Below are some records. Print exactly the lines between the one holding "(hv : v.toNat % 2 ^" and the one holding "theorem hit_F800 (a", inclusive, and nothing else.
====== RECORDS FOR THIS EXERCISE
-- ==== Sys2Proof/Laws/Decoder.lean ====
section
/-! SUPPORT. Laws/Decoder: masks as arithmetic, and the reference tables (R84) as arithmetic on the address. -/

namespace Sys2Proof.Machine

/-- Masking with the high bits from bit `k` on keeps the multiple of `2^k`. -/
theorem toNat_and_high {n : Nat} (a : BitVec n) (k : Nat) :
    (a &&& (BitVec.allOnes n <<< k)).toNat = a.toNat / 2 ^ k * 2 ^ k := by
  have h : a &&& (BitVec.allOnes n <<< k) = (a >>> k) <<< k := by
    apply BitVec.eq_of_getLsbD_eq
    intro i hi
    simp only [BitVec.getLsbD_and, BitVec.getLsbD_shiftLeft, BitVec.getLsbD_allOnes, BitVec.getLsbD_ushiftRight]
    by_cases h1 : i < k
    · simp [h1]
    · have : k + (i - k) = i := by omega
      have h3 : i - k < n := by omega
      simp [h1, this, hi, h3]
  rw [h, BitVec.toNat_shiftLeft, BitVec.toNat_ushiftRight, Nat.shiftRight_eq_div_pow, Nat.shiftLeft_eq]
  exact Nat.mod_eq_of_lt (lt_of_le_of_lt (Nat.div_mul_le_self _ _) a.isLt)

/-- Whether a number matches a row or a window that decodes the bits from bit `k` on, as arithmetic. -/
theorem hit_high {n : Nat} (a m v : BitVec n) (k : Nat) (hm : m = BitVec.allOnes n <<< k)
    (hv : v.toNat % 2 ^ k = 0) : (a &&& m == v) = decide (a.toNat / 2 ^ k = v.toNat / 2 ^ k) := by
  have hv' : v.toNat / 2 ^ k * 2 ^ k = v.toNat := Nat.div_mul_cancel (Nat.dvd_of_mod_eq_zero hv)
  rw [Bool.eq_iff_iff, beq_iff_eq, decide_eq_true_iff, ← BitVec.toNat_inj, hm, toNat_and_high a k]
  constructor
  · intro h
    rw [← h, Nat.mul_div_cancel _ (Nat.two_pow_pos k)]
  · intro h
    rw [h, hv']

theorem hit_F800 (a v : Addr) (hv : v.toNat % 2048 = 0) :
    (a &&& 0xF800#16 == v) = decide (a.toNat / 2048 = v.toNat / 2048) := hit_high a _ v 11 rfl hv
theorem hit_FFF0 (a v : Addr) (hv : v.toNat % 16 = 0) :
    (a &&& 0xFFF0#16 == v) = decide (a.toNat / 16 = v.toNat / 16) := hit_high a _ v 4 rfl hv
theorem hit_F000 (a v : Addr) (hv : v.toNat % 4096 = 0) :
    (a &&& 0xF000#16 == v) = decide (a.toNat / 4096 = v.toNat / 4096) := hit_high a _ v 12 rfl hv
theorem hit_8000 (a v : Addr) (hv : v.toNat % 32768 = 0) :
    (a &&& 0x8000#16 == v) = decide (a.toNat / 32768 = v.toNat / 32768) := hit_high a _ v 15 rfl hv
theorem hit_E000 (a v : Addr) (hv : v.toNat % 8192 = 0) :
    (a &&& 0xE000#16 == v) = decide (a.toNat / 8192 = v.toNat / 8192) := hit_high a _ v 13 rfl hv
theorem hit_FC00 (a v : Addr) (hv : v.toNat % 1024 = 0) :
    (a &&& 0xFC00#16 == v) = decide (a.toNat / 1024 = v.toNat / 1024) := hit_high a _ v 10 rfl hv
theorem hit_C000 (a v : Addr) (hv : v.toNat % 16384 = 0) :
    (a &&& 0xC000#16 == v) = decide (a.toNat / 16384 = v.toNat / 16384) := hit_high a _ v 14 rfl hv

/-! Masking with a low mask is a remainder. -/

theorem low_07FF (n : Nat) : n &&& 2047 = n % 2048 := Nat.and_two_pow_sub_one_eq_mod n 11
theorem low_03FF (n : Nat) : n &&& 1023 = n % 1024 := Nat.and_two_pow_sub_one_eq_mod n 10
theorem low_0003 (n : Nat) : n &&& 3 = n % 4 := Nat.and_two_pow_sub_one_eq_mod n 2
theorem low_7FFF (n : Nat) : n &&& 32767 = n % 32768 := Nat.and_two_pow_sub_one_eq_mod n 15
theorem low_1FFF (n : Nat) : n &&& 8191 = n % 8192 := Nat.and_two_pow_sub_one_eq_mod n 13

/-- The number of an address whose high bits are fixed. -/
theorem toNat_append_low {n k : Nat} (h : BitVec n) (l : BitVec k) :
    (h ++ l).toNat = h.toNat * 2 ^ k + l.toNat := by
  rw [BitVec.toNat_append, Nat.shiftLeft_eq, Nat.mul_comm, ← Nat.two_pow_add_eq_or_of_lt l.isLt]

/-- Decoding under REFCFG's tables. -/
theorem decodeAddr_ref {c : Config} (h : c.decode = refDecode) (p : Proc) (dir : Dir) (a : Addr) :
    decodeAddr c p dir a = decodeWindows (refDecode.get p) dir a := by
  rw [decodeAddr, h]

/-! ### The reference tables as arithmetic (R84) -/

/-- P0, reads. -/
theorem refTarget_p0_r (a : Addr) : decodeWindows refDecodeP0 .r a =
    if a.toNat / 2048 = 0 then .shared .vram (a.toNat % 2048)
    else if a.toNat / 2048 = 1 then .shared .wramA (a.toNat % 2048)
    else if a.toNat / 2048 = 2 then .shared .wramB (a.toNat % 2048)
    else if a.toNat / 2048 = 8 then .shared .snd (a.toNat % 1024)
    else if a.toNat / 16 = 0x680 then .io .s0 (a.toNat % 4)
    else if a.toNat / 16 = 0x681 then .io .s1 (a.toNat % 4)
    else if a.toNat / 16 = 0x682 then .io .s2 (a.toNat % 4)
    else if a.toNat / 2048 = 15 then .watchdog .p0
    else if a.toNat / 32768 = 1 then .rom .p0 (a.toNat % 32768)
    else .unmapped := by
  simp [decodeWindows, refDecodeP0, Window.hits, Window.takes, windowTarget, Window.offset, portIndex,
    hit_F800, hit_FFF0, hit_8000, low_07FF, low_03FF, low_0003, low_7FFF]

/-- P0, writes. -/
theorem refTarget_p0_w (a : Addr) : decodeWindows refDecodeP0 .w a =
    if a.toNat / 2048 = 0 then .shared .vram (a.toNat % 2048)
    else if a.toNat / 2048 = 1 then .shared .wramA (a.toNat % 2048)
    else if a.toNat / 2048 = 2 then .shared .wramB (a.toNat % 2048)
    else if a.toNat / 2048 = 8 then .shared .snd (a.toNat % 1024)
    else if a.toNat / 16 = 0x680 then .io .s0 (a.toNat % 2)
    else if a.toNat / 16 = 0x681 then .io .s1 (a.toNat % 2)
    else if a.toNat / 16 = 0x682 then .io .s2 (a.toNat % 2)
    else if a.toNat / 4096 = 7 then .intCtl .p0 (keyLevel 11 false a)
    else if a.toNat / 4096 = 8 then .subRst (keyLevel 11 false a)
    else if a.toNat / 4096 = 9 then .ioRst (keyLevel 11 false a)
    else .unmapped := by
  simp [decodeWindows, refDecodeP0, Window.hits, Window.takes, windowTarget, Window.offset, portIndex,
    hit_F800, hit_FFF0, hit_F000, low_07FF, low_03FF, low_0003]

/-- P1, reads. -/
theorem refTarget_p1_r (a : Addr) : decodeWindows refDecodeP1 .r a =
    if a.toNat / 2048 = 0 then .shared .vram (a.toNat % 2048)
    else if a.toNat / 2048 = 1 then .shared .wramA (a.toNat % 2048)
    else if a.toNat / 2048 = 2 then .shared .wramB (a.toNat % 2048)
    else if a.toNat / 8192 = 7 then .rom .p1 (a.toNat % 8192)
    else .unmapped := by
  simp [decodeWindows, refDecodeP1, Window.hits, Window.takes, windowTarget, Window.offset, hit_F800,
    hit_E000, low_07FF, low_1FFF]

/-- P1, writes. -/
theorem refTarget_p1_w (a : Addr) : decodeWindows refDecodeP1 .w a =
    if a.toNat / 2048 = 0 then .shared .vram (a.toNat % 2048)
    else if a.toNat / 2048 = 1 then .shared .wramA (a.toNat % 2048)
    else if a.toNat / 2048 = 2 then .shared .wramB (a.toNat % 2048)
    else if a.toNat / 4096 = 6 then .intCtl .p1 (keyLevel 0 true a)
    else .unmapped := by
  simp [decodeWindows, refDecodeP1, Window.hits, Window.takes, windowTarget, Window.offset, hit_F800,
    hit_F000, low_07FF]

/-- P2, reads. -/
theorem refTarget_p2_r (a : Addr) : decodeWindows refDecodeP2 .r a =
    if a.toNat / 1024 = 0 then .shared .snd (a.toNat % 1024)
    else if a.toNat / 8192 = 1 then .watchdog .p2
    else if a.toNat / 8192 = 7 then .rom .p2 (a.toNat % 8192)
    else .unmapped := by
  simp [decodeWindows, refDecodeP2, Window.hits, Window.takes, windowTarget, Window.offset, hit_FC00,
    hit_E000, low_03FF, low_1FFF]

/-- P2, writes. -/
theorem refTarget_p2_w (a : Addr) : decodeWindows refDecodeP2 .w a =
    if a.toNat / 1024 = 0 then .shared .snd (a.toNat % 1024)
    else if a.toNat / 8192 = 1 then .watchdog .p2
    else if a.toNat / 16384 = 1 then .intCtl .p2 (keyLevel 13 false a)
    else .unmapped := by
  simp [decodeWindows, refDecodeP2, Window.hits, Window.takes, windowTarget, Window.offset, hit_FC00,
    hit_E000, hit_C000, low_03FF]

end Sys2Proof.Machine
end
============
## [SOLUTION TO THIS TASK]
    (hv : v.toNat % 2 ^ k = 0) : (a &&& m == v) = decide (a.toNat / 2 ^ k = v.toNat / 2 ^ k) := by
  have hv' : v.toNat / 2 ^ k * 2 ^ k = v.toNat := Nat.div_mul_cancel (Nat.dvd_of_mod_eq_zero hv)
  rw [Bool.eq_iff_iff, beq_iff_eq, decide_eq_true_iff, ← BitVec.toNat_inj, hm, toNat_and_high a k]
  constructor
  · intro h
    rw [← h, Nat.mul_div_cancel _ (Nat.two_pow_pos k)]
  · intro h
    rw [h, hv']

theorem hit_F800 (a v : Addr) (hv : v.toNat % 2048 = 0) :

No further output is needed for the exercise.